Fast-iTPN is accepted by TPAMI2024.

08/Jan./2024

Fast-iTPN is public at arxiv. Fast-iTPN is a more powerful version of iTPN.

26/Dec./2023

model Para. (M) Pre-train teacher input/patch 21K ft? Acc on IN.1K checkpoint checkpoint (21K)
Fast-iTPN-T 24 IN.1K CLIP-L 224/16 N 85.1% baidu/google
Fast-iTPN-T 24 IN.1K CLIP-L 384/16 N 86.2%
Fast-iTPN-T 24 IN.1K CLIP-L 512/16 N 86.5%
Fast-iTPN-S 40 IN.1K CLIP-L 224/16 N 86.4% baidu/google
Fast-iTPN-S 40 IN.1K CLIP-L 384/16 N 86.95%
Fast-iTPN-S 40 IN.1K CLIP-L 512/16 N 87.8%
Fast-iTPN-B 85 IN.1K CLIP-L 224/16 N 87.4% baidu/google
Fast-iTPN-B 85 IN.1K CLIP-L 512/16 N 88.5%
Fast-iTPN-B 85 IN.1K CLIP-L 512/16 Y 88.75% baidu/google
Fast-iTPN-L 312 IN.1K CLIP-L 640/16 N 89.5% baidu/google

All the pre-trained Fast-iTPN models are available now (passward: itpn) ! The tiny/small/base scale models report the best performance on ImageNet-1K as far as we know.
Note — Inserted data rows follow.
-- ==== Sys2Proof/Proofs/PutTank.lean ====
section
/-! PROOFS. A PUT of a tank's strip mass, density, manual level, route mode and alternate group (spec 01 R7 to R9, R15, R17): which
Puts its state bars, which values are legal, what the tank becomes, and what the change hands on. -/

namespace Sys2Proof.Machine

/-! ### Fields named -/

theorem intAt_isSome {ps : List Pair} {row place : Nat} :
    (intAt ps row place).isSome = true ↔ ∃ p ∈ effective ps, p.ident = fieldId row place := by
  rw [Option.isSome_iff_exists]
  simp only [intAt_eq_some]
  exact ⟨fun ⟨_, p, mem, named, _⟩ => ⟨p, mem, named⟩, fun ⟨p, mem, named⟩ => ⟨_, p, mem, named, rfl⟩⟩

/-- No pair fails on a field's value where the value that the field takes is not bad. -/
theorem valueFails_eq_false {ps : List Pair} {row place : Nat} {bad : Int → Bool} :
    (∀ p ∈ effective ps, valueFails (fieldId row place) bad p = false) ↔
      ∀ v, intAt ps row place = some v → bad v = false := by
  simp only [intAt_eq_some]
  constructor
  · rintro h _ ⟨p, mem, named, rfl⟩
    simpa [valueFails, named] using h p mem
  · intro h p mem
    by_cases named : p.ident = fieldId row place
    · simpa [valueFails, named] using h _ ⟨p, mem, named, rfl⟩
    · simp [valueFails, named]

/-- The Put names a route field. -/
def putRouted (ps : List Pair) : Prop := (intAt ps 5 0).isSome = true ∨ (intAt ps 6 0).isSome = true

theorem putRouted_iff {ps : List Pair} :
    putRouted ps ↔ ∃ p ∈ effective ps, p.ident = fieldId 5 0 ∨ p.ident = fieldId 6 0 := by
  simp only [putRouted, intAt_isSome, and_or_left, exists_or]

/-! ### What the tank's state bars -/

/-- The Put names a manual level of a tank that is not STALE, or a route field of one whose order is QUEUED or ACTIVE. -/
def State.putBarred (s : State) (k : Nat) (ps : List Pair) : Prop :=
  ((intAt ps 0 0).isSome = true ∧ (s.tank k).status ≠ .stale) ∨
    (putRouted ps ∧ ∃ o, s.order k = some o ∧ o.state ≠ .done)

theorem tankStateFails_iff {s : State} {k : Nat} {ps : List Pair} :
    (∃ p ∈ effective ps, s.tankStateFails k p = true) ↔ s.putBarred k ps := by
  have lives : s.orderLives k = true ↔ ∃ o, s.order k = some o ∧ o.state ≠ .done := by
    simp [State.orderLives, Option.any_eq_true]
  simp only [State.putBarred, State.tankStateFails, Bool.or_eq_true, Bool.and_eq_true, decide_eq_true_eq, lives,
    putRouted_iff, intAt_isSome, and_or_left, exists_or]
  refine or_congr ⟨?_, ?_⟩ ⟨?_, ?_⟩
  · rintro ⟨p, mem, named, fresh⟩; exact ⟨⟨p, mem, named⟩, fresh⟩
  · rintro ⟨⟨p, mem, named⟩, fresh⟩; exact ⟨p, mem, named, fresh⟩
  · rintro ⟨p, mem, named, alive⟩; exact ⟨named.imp (⟨p, mem, ·⟩) (⟨p, mem, ·⟩), alive⟩
  · rintro ⟨⟨p, mem, named⟩ | ⟨p, mem, named⟩, alive⟩
    · exact ⟨p, mem, .inl named, alive⟩
    · exact ⟨p, mem, .inr named, alive⟩

/-! ### Which values are legal -/

/-- The route mode that the tank will have: its own, or that of Table 1.3 that the Put names. -/
def modeStands (ps : List Pair) (x : Tank) (mode : RouteMode) : Prop :=
  intAt ps 6 0 = none ∧ mode = x.route ∨ ∃ v, intAt ps 6 0 = some v ∧
    (v, mode) ∈ [((0 : Int), RouteMode.primary), (1, .alternate), (2, .primaryThenAlternate), (3, .firstFree)]

/-- The alternate group that the tank will have, a value -1 naming none. -/
def alternateNamed (ps : List Pair) (x : Tank) : Option Nat :=
  (intAt ps 5 0).elim x.alternate fun a => if a = -1 then none else some a.toNat

/-- The values of a Put are legal for the tank (R7 to R9, R15). -/
def State.putLegal (s : State) (k : Nat) (ps : List Pair) : Prop :=
  (∀ v, intAt ps 0 0 = some v → 0 ≤ v ∧ v ≤ 30000) ∧
    (∀ v, intAt ps 3 0 = some v → 0 ≤ v ∧ v ≤ (s.tankData k).capacity) ∧
    (∀ a, intAt ps 5 0 = some a → a = -1 ∨ (1 ≤ a ∧ a ≤ s.counts.groups ∧ a ≠ (s.tankData k).primary)) ∧
    ∃ mode, modeStands ps (s.tank k) mode ∧
      (putRouted ps → mode = .alternate → alternateNamed ps (s.tank k) ≠ none)

theorem namedAt_routeModes {v : Int} {mode : RouteMode} : namedAt routeModes v = some mode ↔
    (v, mode) ∈ [((0 : Int), RouteMode.primary), (1, .alternate), (2, .primaryThenAlternate), (3, .firstFree)] := by
  constructor
  · intro h
    unfold namedAt at h
    split at h
    · exact absurd h (by simp)
    · rename_i nonneg
      obtain ⟨n, rfl⟩ := Int.eq_ofNat_of_zero_le (Int.not_lt.1 nonneg)
      rw [Int.toNat_natCast] at h
      match n, h with
      | 0, h | 1, h | 2, h | 3, h => obtain rfl := Option.some.inj h; simp
      | n + 4, h => exact absurd h (by simp [routeModes])
  · simp only [List.mem_cons, Prod.mk.injEq, List.not_mem_nil, or_false]
    rintro (⟨rfl, rfl⟩ | ⟨rfl, rfl⟩ | ⟨rfl, rfl⟩ | ⟨rfl, rfl⟩) <;> rfl

theorem routeAfter_eq_some {ps : List Pair} {x : Tank} {mode : RouteMode} :
    routeAfter ps x = some mode ↔ modeStands ps x mode := by
  unfold routeAfter modeStands
  cases intAt ps 6 0 with
  | none => simp [eq_comm]
  | some v => simp only [namedAt_routeModes]; simp

/-- With a legal group the Put leaves the alternate group that it names. -/
theorem alternateAfter_eq {ps : List Pair} {x : Tank} (legal : ∀ a, intAt ps 5 0 = some a → a = -1 ∨ 1 ≤ a) :
    alternateAfter ps x = alternateNamed ps x := by
  unfold alternateAfter alternateNamed
  cases h : intAt ps 5 0 with
  | none => rfl
  | some a =>
    obtain rfl | pos := legal a h
    · rfl
    · simp [groupOrNone, show ¬a < 0 by omega, show a ≠ -1 by omega]

/-- No pair fails on its value exactly where the values are legal. -/
theorem tankValueFails_iff {s : State} {k : Nat} {ps : List Pair} :
    (∀ p ∈ effective ps, s.tankValueFails k ps p = false) ↔ s.putLegal k ps := by
  have routed (c : Prop) [Decidable c] : (∀ p ∈ effective ps,
      (decide (p.ident = fieldId 5 0 ∨ p.ident = fieldId 6 0) && decide c) = false) ↔ (putRouted ps → ¬c) := by
    rw [putRouted_iff]
    simp only [Bool.and_eq_false_imp, decide_eq_true_eq, decide_eq_false_iff_not]
    exact ⟨fun h ⟨p, mem, named⟩ => h p mem named, fun h p mem named => h ⟨p, mem, named⟩⟩
  simp only [State.tankValueFails, Bool.or_eq_false_iff, imp_and, forall_and, and_assoc]
  rw [show manualLevelId = fieldId 0 0 from rfl]
  simp only [valueFails_eq_false, routed]
  have group (a : Int) : (decide (a ≠ -1) && (!inRange 1 s.counts.groups a || decide (a = (s.tankData k).primary))) = false ↔
      a = -1 ∨ (1 ≤ a ∧ a ≤ s.counts.groups ∧ a ≠ (s.tankData k).primary) := by
    by_cases absent : a = -1 <;> simp [inRange, absent, and_assoc]
  have range (hi v : Int) : (!inRange 0 hi v) = false ↔ 0 ≤ v ∧ v ≤ hi := by simp [inRange]
  simp only [group, range]
  refine and_congr_right fun _ => and_congr_right fun _ => and_congr_right fun legal => ?_
  rw [alternateAfter_eq fun a h => (legal a h).imp_right And.left]
  constructor
  · rintro ⟨named, alternate⟩
    have stands : ∃ mode, routeAfter ps (s.tank k) = some mode := by
      unfold routeAfter
      cases h : intAt ps 6 0 with
      | none => exact ⟨_, rfl⟩
      | some v => exact Option.isSome_iff_exists.1 (by simpa using named v h)
    obtain ⟨mode, stands⟩ := stands
    exact ⟨mode, routeAfter_eq_some.1 stands, fun r m absent => alternate r ⟨m ▸ stands, absent⟩⟩
  · rintro ⟨mode, stands, alternate⟩
    have after := routeAfter_eq_some.2 stands
    refine ⟨fun v h => ?_, fun r ⟨m, absent⟩ =>
      alternate r (Option.some.inj (after.symm.trans m)) absent⟩
    unfold routeAfter at after
    rw [h] at after
    simp [show namedAt routeModes v = some mode from after]

/-! ### What the tank becomes -/

theorem clamp_density (v : Int) : clamp 9500 10600 v = (max 9500 (min 10600 v)).toNat := by
  unfold clamp; split
  · omega
  · split <;> omega

/-- A tank with the fields of a Put stored, field by field: a density and a manual level are converted, and each but the route makes
the strip state ABOVE (R7 to R9, R15). -/
def Tank.stored (x : Tank) (d : TankData) (ps : List Pair) (mode : RouteMode) : Tank :=
  let level := intAt ps 0 0
  let strip := intAt ps 3 0
  let density := intAt ps 10 0
  let density' := density.elim x.density fun v => (max 9500 (min 10600 v)).toNat
  let level' := level.elim x.lastLevel fun v => some v.toNat
  { x with
    density := density', stripMass := strip.elim x.stripMass Int.toNat, route := mode
    alternate := alternateNamed ps x, lastLevel := level', status := if level.isSome then .manual else x.status
    current := if level.isSome || density.isSome then level'.elim x.current fun n => (massAt d density' n).1 else x.current
    strip := if level.isSome || strip.isSome || density.isSome then .above else x.strip }

/-- The route fields after a Put depend on the tank by its own route fields alone. -/
theorem routeAfter_eq_elim (ps : List Pair) (x : Tank) :
    routeAfter ps x = (intAt ps 6 0).elim (some x.route) (namedAt routeModes) := by
  unfold routeAfter; cases intAt ps 6 0 <;> rfl

theorem alternateAfter_eq_elim (ps : List Pair) (x : Tank) :
    alternateAfter ps x = (intAt ps 5 0).elim x.alternate groupOrNone := by
  unfold alternateAfter; cases intAt ps 5 0 <;> rfl

theorem afterPut_eq_stored {x : Tank} {d : TankData} {ps : List Pair} {mode : RouteMode}
    (route : routeAfter ps x = some mode) (alternate : alternateAfter ps x = alternateNamed ps x) :
    x.afterPut d ps = x.stored d ps mode := by
  simp only [routeAfter_eq_elim, alternateAfter_eq_elim] at route alternate
  unfold Tank.afterPut Tank.stored
  simp only [routeAfter_eq_elim, alternateAfter_eq_elim, ← clamp_density]
  cases intAt ps 10 0 with
  | none => cases intAt ps 3 0 <;> cases intAt ps 0 0 <;> simp [Tank.withManualLevel, route, alternate]
  | some v =>
    cases last : x.lastLevel <;> cases intAt ps 3 0 <;> cases intAt ps 0 0 <;>
      simp [Tank.withDensity, Tank.withManualLevel, last, route, alternate]

/-! ### What the change hands on -/

/-- A changed mass is marked and handed to the Ballast Sequencer, and so is the end of STALE (Table 1.8). -/
theorem handTankPut_spec {s : State} (ready : s.ready = true) (t : Nat) (before : Tank) :
    { s with
      engine := { s.engine with dirty := s.engine.dirty || decide ((s.tank t).current ≠ before.current) }
      pours := { s.pours with
        computationsOwed := s.pours.computationsOwed + (decide ((s.tank t).current ≠ before.current) ||
          decide (before.status = SoundingStatus.stale ∧ (s.tank t).status ≠ SoundingStatus.stale)).toNat } }.onlyBallast
      (s.handTankPut t before) := by
  have marked := massMarks_eq ready (decide ((s.tank t).current ≠ before.current))
    (decide ((s.tank t).current ≠ before.current) ||
      decide (before.status = SoundingStatus.stale ∧ (s.tank t).status ≠ .stale))
  rw [← marked]
  have told (u : State) : BallastFrame u
      (if decide ((s.tank t).current ≠ before.current) = true then u.ballastPutMass t else u) :=
    .ite (ballastPutMass_frame t u) (.refl u)
  exact (BallastFrame.ite ((told _).trans (settle_frame true s _)) (told _)).onlyBallast

/-- A Put that leaves the mass and the status of the tank hands nothing on. -/
theorem handTankPut_same {s : State} {t : Nat} {before : Tank} (mass : (s.tank t).current = before.current)
    (status : (s.tank t).status = before.status) : s.handTankPut t before = s := by
  simp [State.handTankPut, mass, status]

/-- A reply that begins to be sent concerns the ship port alone. -/
theorem State.onlyBallast.replied {s t : State} (h : s.onlyBallast t) (kind : Nat) (head : ShipHead) (status : ReplyStatus)
    (payload : List Pair) :
    { s with ship := (t.replied kind head status payload).ship }.onlyBallast (t.replied kind head status payload) := by
  unfold State.onlyBallast at h ⊢
  rw [h]; rfl

/-! ### The Put -/

/-- The state once a Put of a tank is taken. -/
def State.tankPutStored (s : State) (k : Nat) (ps : List Pair) : State :=
  (s.updTank k (·.afterPut (s.tankData k) ps)).handTankPut k (s.tank k)

theorem putTank_unknown {s : State} {k : Nat} {ps : List Pair}
    (h : ∃ p ∈ ps, p.ident ∉ [manualLevelId, fieldId 3 0, fieldId 5 0, fieldId 6 0, fieldId 10 0]) :
    ∃ p ∈ ps, s.putTank k ps = ⟨.badField, [p], s⟩ ∧
      p.ident ∉ [manualLevelId, fieldId 3 0, fieldId 5 0, fieldId 6 0, fieldId 10 0] := by
  obtain ⟨p, mem, unknown, first⟩ := firstFailure_unknownField _ h
  exact ⟨p, mem, takePut_refused first, unknown⟩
Use them for your own tasks! See Details.

30/May/2023

model Pre-train teacher input/patch 21K ft? Acc on IN.1K
EVA-02-B IN.21K EVA-CLIP-g 196/14 N 87.0%
EVA-02-B IN.21K EVA-CLIP-g 448/14 N 88.3%
EVA-02-B IN.21K EVA-CLIP-g 448/14 Y 88.6%
Fast-iTPN-B IN.1K CLIP-L 224/16 N 87.4%
Fast-iTPN-B IN.1K CLIP-L 512/16 N 88.5%
Fast-iTPN-B IN.1K CLIP-L 512/16 Y 88.7%

All the models above are only pre-trained on ImageNet-1K and these models will be available soon.

29/May/2023

The iTPN-L-CLIP/16 intermediate fine-tuned model is available (password:itpn) pretrained on 21K, and fine-tuned on 1K. Evaluating the latter one on ImageNet-1K obtains 89.2% accuracy.

28/Feb./2023

iTPN is accepted by CVPR2023!

08/Feb./2023

The iTPN-L-CLIP/16 model reaches 89.2% fine-tuning performance on ImageNet-1K.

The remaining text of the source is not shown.